In September 1911, Ava and her daughter moved to England. They lived in her townhouse on Grosvenor Square in Mayfair, London (from October–April) and her country estate, Regents Lodge in Regents Park (from May–September).

When World War I broke out, Ava became involved with the American Women's War Relief Fund and she served as the group's vice-president.

On June 3, 1919, Ava married Thomas Lister, 4th Baron Ribblesdale at St Mary's, Bryanston Square in London and she was known as Lady Ribblesdale. Lister died six years later on October 21, 1925, at their townhouse on Grosvenor Square in Mayfair, London. They had no children together and after Baron Ribblesdale's death, she did not remarry. He was buried in the Lister vault at St Mary the Virgin Churchyard in Gisburn, Lancashire.

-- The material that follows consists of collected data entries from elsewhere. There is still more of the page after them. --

-- ==== Sys2Proof/Machine/State.lean ====
section
/-! DEFINITION. The state of the module, what may stop a command, and the state after reset. -/
namespace Sys2Proof.Machine

/-- Why a command faults. -/
inductive Fault where
  /-- The command names a unit (an encoder input, a channel, a task) that the module does not have. Raised by `actUnit`. Safe:
  the spec gives such a command no effect, and no such unit exists to act on. -/
  | noUnit (what : String) (n : Nat)
deriving DecidableEq, Repr

/-- Why the model refuses a command. -/
inductive Refusal where
  /-- The command has no meaning in the model yet; raised by the dispatch alone. Safe: nothing is claimed of it. -/
  | notModelled (mnemonic : String)
deriving DecidableEq, Repr

/-- The module. `pending`, `now`, `fresh` and `outbox` are the model's own (logs 1, 2, 4, 6); the rest is the spec's. -/
structure State where
  /-- commands that wait, first in first out -/
  pending : List Instr
  /-- the present instant in ns, and the instant of the last power-on reset -/
  now     : Nat
  bootAt  : Nat
  /-- free values used so far -/
  fresh   : Nat
  /-- what has left the module, newest first -/
  outbox  : List Emission
  mode    : Mode
  /-- held in reset or without logic supply -/
  inReset : Bool
  clock   : Clock
  /-- dictionary values that differ from their defaults, by key -/
  params  : List (Nat × Val)
  staged  : List Staged
  recorder : Recorder
  /-- entries discarded per crossing, 1 to 12, and resynchronisations (01 R38, R39) -/
  crossings : List Nat
  /-- entries discarded by a handshake that a further reset restarts, per crossing (01 R37) -/
  carried : List Nat
  resyncs : Nat
  line    : Line
  treads  : Treads
  hall    : Hall
  tasks   : Tasks
  plans   : Plans
  loops   : Loops
  dsp     : Dsp
  field   : FieldIo
  net     : Net
  cans    : List Can
  pair    : Pair
  nvm     : Nvm
  sup     : Sup
  fuses   : Fuses
deriving DecidableEq, Repr, Inhabited

/-! Reset. Values that the spec does not state are 0, empty or false (log 3) unless a line says otherwise. -/

/-- Two ports, down; 16 free sessions; the Maintainer key at its factory value (10 R536). -/
def resetNet : Net :=
  { (default : Net) with
    ports := List.replicate 2 default
    bamcon := { (default : Bamcon) with
      sessions := List.replicate 16 default, keys := [[], [], [], Config.factoryKey], keyFactory := true }
    roselo := { (default : Roselo) with
      minor := [2, 2], exports := List.replicate 4 0, accepted := List.replicate 4 0, gaps := List.replicate 4 0
      dups := List.replicate 4 0, invalid := List.replicate 4 0 } }

/-- A Gallery with its registers at 0. -/
def resetGallery : Gallery := { (default : Gallery) with words := List.replicate 64 0 }

/-- 64 tasks, four Galleries, 64 message queues. -/
def resetTasks : Tasks :=
  { (default : Tasks) with
    tasks := List.replicate 64 default, galleries := List.replicate 4 resetGallery, queues := List.replicate 64 [] }

/-- The pair: no lane up, PAIR_STATE 0 (12 R622, R624). -/
def resetPair : Pair :=
  { (default : Pair) with
    lanes := List.replicate 2 default, seqTx := List.replicate 10 0, seqRx := List.replicate 10 0
    shadowDio := List.replicate 48 false, dioDiff := List.replicate 48 none }

/-- The NOR as it leaves the factory: nothing written, the reserves of 13 R629 whole. -/
def resetNvm : Nvm :=
  { (default : Nvm) with
    gens := [0, 0], totals := [0, 0], fwSlots := [[], []], reserve := 262144, privReserve := 262144, rpReserve := 4096 }

/-- A fuse group as the factory left it: its first slot burned and committed, or unprogrammed (00 R1 to R4). -/
def factoryFuse (v : Option Bytes) : Fuse :=
  match v with
  | some b => { (default : Fuse) with used := 1, committed := b, value := b }
  | none => default

/-- The Supervisor: firmware confirmed and healthy (14 R704), watchdogs disarmed, no evidence, 16 quantities. -/
def resetSup : Sup :=
  { (default : Sup) with
    fw := { (default : Firmware) with state := 2, healthOk := true, from_ := .stop }
    wdts := List.replicate 5 default
    backup := { (default : Backup) with
      bytes := List.replicate 32 0#8, hours := some 0, cycles := some 0
      evidence := { (default : Evidence) with pcs := List.replicate 4 0 } }
    ledger := { (default : Ledger) with items := List.replicate 16 default, retired := List.replicate 9 0 }
    thermal := { (default : Thermal) with vencAt := List.replicate 8 0, venc := List.replicate 8 0 } }

/-- The fuse groups as the factory left them. -/
def resetFuses : Fuses := ⟨factoryFuse (Config.factoryFuseWindow.map fun f => leBytes 1 f.val), factoryFuse Config.factoryFuseKey⟩

/-- The module in reset, before logic supply is valid: Boot follows (14 R673 row 1). -/
def State.reset : State :=
  { pending := [], now := 0, bootAt := 0, fresh := 0, outbox := []
    mode := .boot, inReset := true
    clock := { (default : Clock) with osf := true }
    params := [], staged := []
    recorder := { (default : Recorder) with buckets := List.replicate 256 default }
    crossings := List.replicate 12 0, carried := List.replicate 12 0, resyncs := 0
    line := { (default : Line) with encs := List.replicate 8 default, srcs := List.replicate 4 default }
    treads := { (default : Treads) with
      flights := List.replicate 256 default, srcs := List.replicate 4 default, trgs := List.replicate 16 default }
    hall := { (default : Hall) with windows := List.replicate 16 default, blocks := List.replicate 256 default }
    tasks := resetTasks
    plans := { (default : Plans) with slots := [[], []], actKind := 1 }
    loops := default, dsp := default
    field := { (default : FieldIo) with
      dio := List.replicate 48 default, groups := List.replicate 6 default, aio := List.replicate 8 default }
    net := resetNet
    cans := List.replicate 4 { (default : Can) with boxes := List.replicate 16 default }
    pair := resetPair, nvm := resetNvm, sup := resetSup, fuses := resetFuses }

end Sys2Proof.Machine
end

In June 1940, she returned to the United States on the liner as a war refugee, reclaimed her American citizenship, and became known as Mrs. Ava Willing Ribblesdale.

===Death===
On June 9, 1958, Ava died in her apartment at 720 Park Avenue in Manhattan, New York. Ava is buried at Locust Valley Cemetery, in Locust Valley, New York. She left a token bequest of $25,000 to her son, Vincent, but the bulk of her $3,000,000 estate was left to her daughter Ava Alice's four children: Prince Ivan Sergeyevich Obolensky, Princess Sylvia Sergeyevna Obolensky, Romana von Hofmannsthal, and Emily Sophia Harding.